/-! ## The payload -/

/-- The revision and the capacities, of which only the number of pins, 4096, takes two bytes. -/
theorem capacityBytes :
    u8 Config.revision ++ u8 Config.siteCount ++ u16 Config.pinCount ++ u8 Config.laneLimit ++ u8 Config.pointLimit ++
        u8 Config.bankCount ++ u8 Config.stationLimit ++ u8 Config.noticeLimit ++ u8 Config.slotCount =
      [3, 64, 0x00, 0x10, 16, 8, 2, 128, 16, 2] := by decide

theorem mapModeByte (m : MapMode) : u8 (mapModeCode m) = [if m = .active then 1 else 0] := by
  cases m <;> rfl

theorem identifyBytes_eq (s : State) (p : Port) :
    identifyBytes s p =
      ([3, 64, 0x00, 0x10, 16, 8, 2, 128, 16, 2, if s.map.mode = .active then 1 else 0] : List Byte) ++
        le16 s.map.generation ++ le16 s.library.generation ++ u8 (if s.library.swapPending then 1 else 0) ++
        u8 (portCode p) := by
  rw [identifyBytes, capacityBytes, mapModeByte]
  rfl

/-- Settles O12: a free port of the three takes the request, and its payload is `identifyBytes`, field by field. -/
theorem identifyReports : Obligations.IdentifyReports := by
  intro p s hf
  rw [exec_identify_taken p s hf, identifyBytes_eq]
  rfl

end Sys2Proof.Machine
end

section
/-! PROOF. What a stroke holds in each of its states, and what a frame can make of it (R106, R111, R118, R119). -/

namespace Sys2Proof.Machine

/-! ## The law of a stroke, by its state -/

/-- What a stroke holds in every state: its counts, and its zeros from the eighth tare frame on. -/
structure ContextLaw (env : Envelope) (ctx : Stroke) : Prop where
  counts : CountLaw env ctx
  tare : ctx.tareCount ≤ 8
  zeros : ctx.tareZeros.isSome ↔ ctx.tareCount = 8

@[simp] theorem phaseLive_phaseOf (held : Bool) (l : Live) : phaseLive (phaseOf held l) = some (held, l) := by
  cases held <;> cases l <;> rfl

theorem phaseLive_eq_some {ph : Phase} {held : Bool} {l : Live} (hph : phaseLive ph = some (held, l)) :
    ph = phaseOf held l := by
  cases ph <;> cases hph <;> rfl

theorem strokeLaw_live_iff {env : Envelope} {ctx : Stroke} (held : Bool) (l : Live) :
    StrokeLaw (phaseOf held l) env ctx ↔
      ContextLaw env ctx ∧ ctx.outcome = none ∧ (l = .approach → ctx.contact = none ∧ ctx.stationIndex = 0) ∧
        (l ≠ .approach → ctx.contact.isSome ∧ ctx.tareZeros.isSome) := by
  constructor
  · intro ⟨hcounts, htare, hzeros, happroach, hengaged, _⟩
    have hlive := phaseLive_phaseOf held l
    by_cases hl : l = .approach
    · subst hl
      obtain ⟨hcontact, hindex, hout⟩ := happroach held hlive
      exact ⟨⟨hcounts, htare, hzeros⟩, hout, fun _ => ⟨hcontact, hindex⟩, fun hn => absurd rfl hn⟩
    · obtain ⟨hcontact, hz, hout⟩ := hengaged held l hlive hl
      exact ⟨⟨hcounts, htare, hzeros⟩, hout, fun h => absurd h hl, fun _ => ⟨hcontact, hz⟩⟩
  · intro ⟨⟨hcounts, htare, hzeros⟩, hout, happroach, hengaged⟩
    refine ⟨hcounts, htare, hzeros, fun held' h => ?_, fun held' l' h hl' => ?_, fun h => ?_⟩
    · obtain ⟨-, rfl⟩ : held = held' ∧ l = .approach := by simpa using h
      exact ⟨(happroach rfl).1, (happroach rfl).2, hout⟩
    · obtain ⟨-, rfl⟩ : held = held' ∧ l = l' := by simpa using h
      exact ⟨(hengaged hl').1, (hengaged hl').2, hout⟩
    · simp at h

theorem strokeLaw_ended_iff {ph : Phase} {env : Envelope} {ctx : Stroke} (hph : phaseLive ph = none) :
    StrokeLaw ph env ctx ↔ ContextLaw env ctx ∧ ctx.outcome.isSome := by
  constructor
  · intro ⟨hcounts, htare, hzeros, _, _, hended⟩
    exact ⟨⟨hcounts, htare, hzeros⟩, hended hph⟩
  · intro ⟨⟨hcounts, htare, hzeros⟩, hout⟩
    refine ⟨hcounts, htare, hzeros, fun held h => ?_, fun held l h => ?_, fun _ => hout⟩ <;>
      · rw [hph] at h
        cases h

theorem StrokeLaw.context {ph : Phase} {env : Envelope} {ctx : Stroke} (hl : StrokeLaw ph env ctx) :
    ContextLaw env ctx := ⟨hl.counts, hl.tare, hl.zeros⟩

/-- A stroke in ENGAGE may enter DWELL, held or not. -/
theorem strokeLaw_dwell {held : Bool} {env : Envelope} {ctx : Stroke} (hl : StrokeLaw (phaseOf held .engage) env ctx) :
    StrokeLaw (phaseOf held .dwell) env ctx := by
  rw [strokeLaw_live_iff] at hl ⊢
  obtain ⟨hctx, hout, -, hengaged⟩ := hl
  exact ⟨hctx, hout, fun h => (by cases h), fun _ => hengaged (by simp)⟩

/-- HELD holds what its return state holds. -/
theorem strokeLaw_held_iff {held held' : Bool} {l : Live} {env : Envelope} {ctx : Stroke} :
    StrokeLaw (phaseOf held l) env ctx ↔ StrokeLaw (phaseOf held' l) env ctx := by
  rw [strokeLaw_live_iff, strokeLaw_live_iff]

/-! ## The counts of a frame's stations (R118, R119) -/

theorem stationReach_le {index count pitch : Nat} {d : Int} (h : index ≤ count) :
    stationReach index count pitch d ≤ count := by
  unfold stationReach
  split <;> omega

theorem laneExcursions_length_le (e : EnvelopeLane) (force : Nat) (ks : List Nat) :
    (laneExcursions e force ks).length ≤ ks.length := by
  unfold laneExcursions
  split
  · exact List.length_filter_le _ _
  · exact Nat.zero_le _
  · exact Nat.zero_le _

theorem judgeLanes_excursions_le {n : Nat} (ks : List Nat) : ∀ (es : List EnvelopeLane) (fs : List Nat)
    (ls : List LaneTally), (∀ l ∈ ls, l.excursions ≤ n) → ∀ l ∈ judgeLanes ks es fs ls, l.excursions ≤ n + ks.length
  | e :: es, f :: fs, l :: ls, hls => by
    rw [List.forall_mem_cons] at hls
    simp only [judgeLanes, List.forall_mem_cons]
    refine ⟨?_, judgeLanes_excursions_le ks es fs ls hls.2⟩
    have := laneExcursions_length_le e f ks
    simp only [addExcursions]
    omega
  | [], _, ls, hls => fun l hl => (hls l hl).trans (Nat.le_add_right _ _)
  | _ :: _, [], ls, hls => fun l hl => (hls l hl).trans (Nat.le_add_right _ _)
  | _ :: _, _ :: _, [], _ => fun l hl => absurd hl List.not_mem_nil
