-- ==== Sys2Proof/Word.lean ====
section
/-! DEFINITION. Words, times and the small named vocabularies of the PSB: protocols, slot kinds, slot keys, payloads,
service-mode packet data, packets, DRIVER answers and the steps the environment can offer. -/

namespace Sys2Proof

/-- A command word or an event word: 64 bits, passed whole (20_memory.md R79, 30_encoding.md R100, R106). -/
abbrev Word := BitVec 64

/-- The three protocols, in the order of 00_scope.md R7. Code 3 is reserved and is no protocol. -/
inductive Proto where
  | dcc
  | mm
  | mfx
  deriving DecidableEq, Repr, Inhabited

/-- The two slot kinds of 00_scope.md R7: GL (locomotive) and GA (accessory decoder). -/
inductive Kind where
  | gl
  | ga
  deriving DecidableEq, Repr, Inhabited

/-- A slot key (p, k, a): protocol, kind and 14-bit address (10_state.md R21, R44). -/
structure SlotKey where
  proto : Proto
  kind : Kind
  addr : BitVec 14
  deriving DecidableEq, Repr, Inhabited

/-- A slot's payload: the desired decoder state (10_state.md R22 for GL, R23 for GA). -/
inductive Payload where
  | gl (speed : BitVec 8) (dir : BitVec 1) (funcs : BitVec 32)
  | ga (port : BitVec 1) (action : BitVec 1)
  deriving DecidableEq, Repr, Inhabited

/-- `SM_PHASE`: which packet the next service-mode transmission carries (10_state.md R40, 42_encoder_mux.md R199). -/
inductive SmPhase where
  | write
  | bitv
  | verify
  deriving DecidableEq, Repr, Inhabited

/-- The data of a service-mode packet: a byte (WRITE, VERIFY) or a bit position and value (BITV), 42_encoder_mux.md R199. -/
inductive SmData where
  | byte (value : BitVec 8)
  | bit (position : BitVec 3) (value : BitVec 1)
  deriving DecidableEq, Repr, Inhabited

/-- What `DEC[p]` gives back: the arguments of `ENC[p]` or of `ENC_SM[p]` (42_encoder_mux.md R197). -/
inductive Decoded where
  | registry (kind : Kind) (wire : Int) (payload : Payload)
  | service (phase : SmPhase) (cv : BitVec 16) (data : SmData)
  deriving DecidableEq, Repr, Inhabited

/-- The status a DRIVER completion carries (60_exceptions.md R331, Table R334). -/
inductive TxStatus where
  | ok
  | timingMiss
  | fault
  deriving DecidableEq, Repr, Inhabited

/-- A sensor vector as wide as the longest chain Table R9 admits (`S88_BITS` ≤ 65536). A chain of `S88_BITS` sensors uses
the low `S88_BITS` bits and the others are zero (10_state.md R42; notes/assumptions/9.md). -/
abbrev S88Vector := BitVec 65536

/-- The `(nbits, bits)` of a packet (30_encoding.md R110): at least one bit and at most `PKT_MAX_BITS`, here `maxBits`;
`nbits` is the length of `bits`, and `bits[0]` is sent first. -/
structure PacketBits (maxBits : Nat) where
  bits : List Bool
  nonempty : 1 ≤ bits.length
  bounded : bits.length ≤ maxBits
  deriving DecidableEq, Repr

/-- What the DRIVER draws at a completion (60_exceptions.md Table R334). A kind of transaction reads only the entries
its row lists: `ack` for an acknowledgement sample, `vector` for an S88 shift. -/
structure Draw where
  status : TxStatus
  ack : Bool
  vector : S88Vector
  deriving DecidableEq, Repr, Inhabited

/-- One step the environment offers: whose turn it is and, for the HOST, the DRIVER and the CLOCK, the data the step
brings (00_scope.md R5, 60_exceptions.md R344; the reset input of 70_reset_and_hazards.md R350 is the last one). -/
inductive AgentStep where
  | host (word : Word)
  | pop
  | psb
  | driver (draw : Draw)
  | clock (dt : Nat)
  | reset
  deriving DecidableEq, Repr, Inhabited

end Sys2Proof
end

- **Task to complete**: Working from the data above, extract solely the lines from the one containing "A sensor vector" through the one containing "of a packet", exactly as they appear, both included.

- **Exercise solution**:
/-- A sensor vector as wide as the longest chain Table R9 admits (`S88_BITS` ≤ 65536). A chain of `S88_BITS` sensors uses
the low `S88_BITS` bits and the others are zero (10_state.md R42; notes/assumptions/9.md). -/
abbrev S88Vector := BitVec 65536

/-- The `(nbits, bits)` of a packet (30_encoding.md R110): at least one bit and at most `PKT_MAX_BITS`, here `maxBits`;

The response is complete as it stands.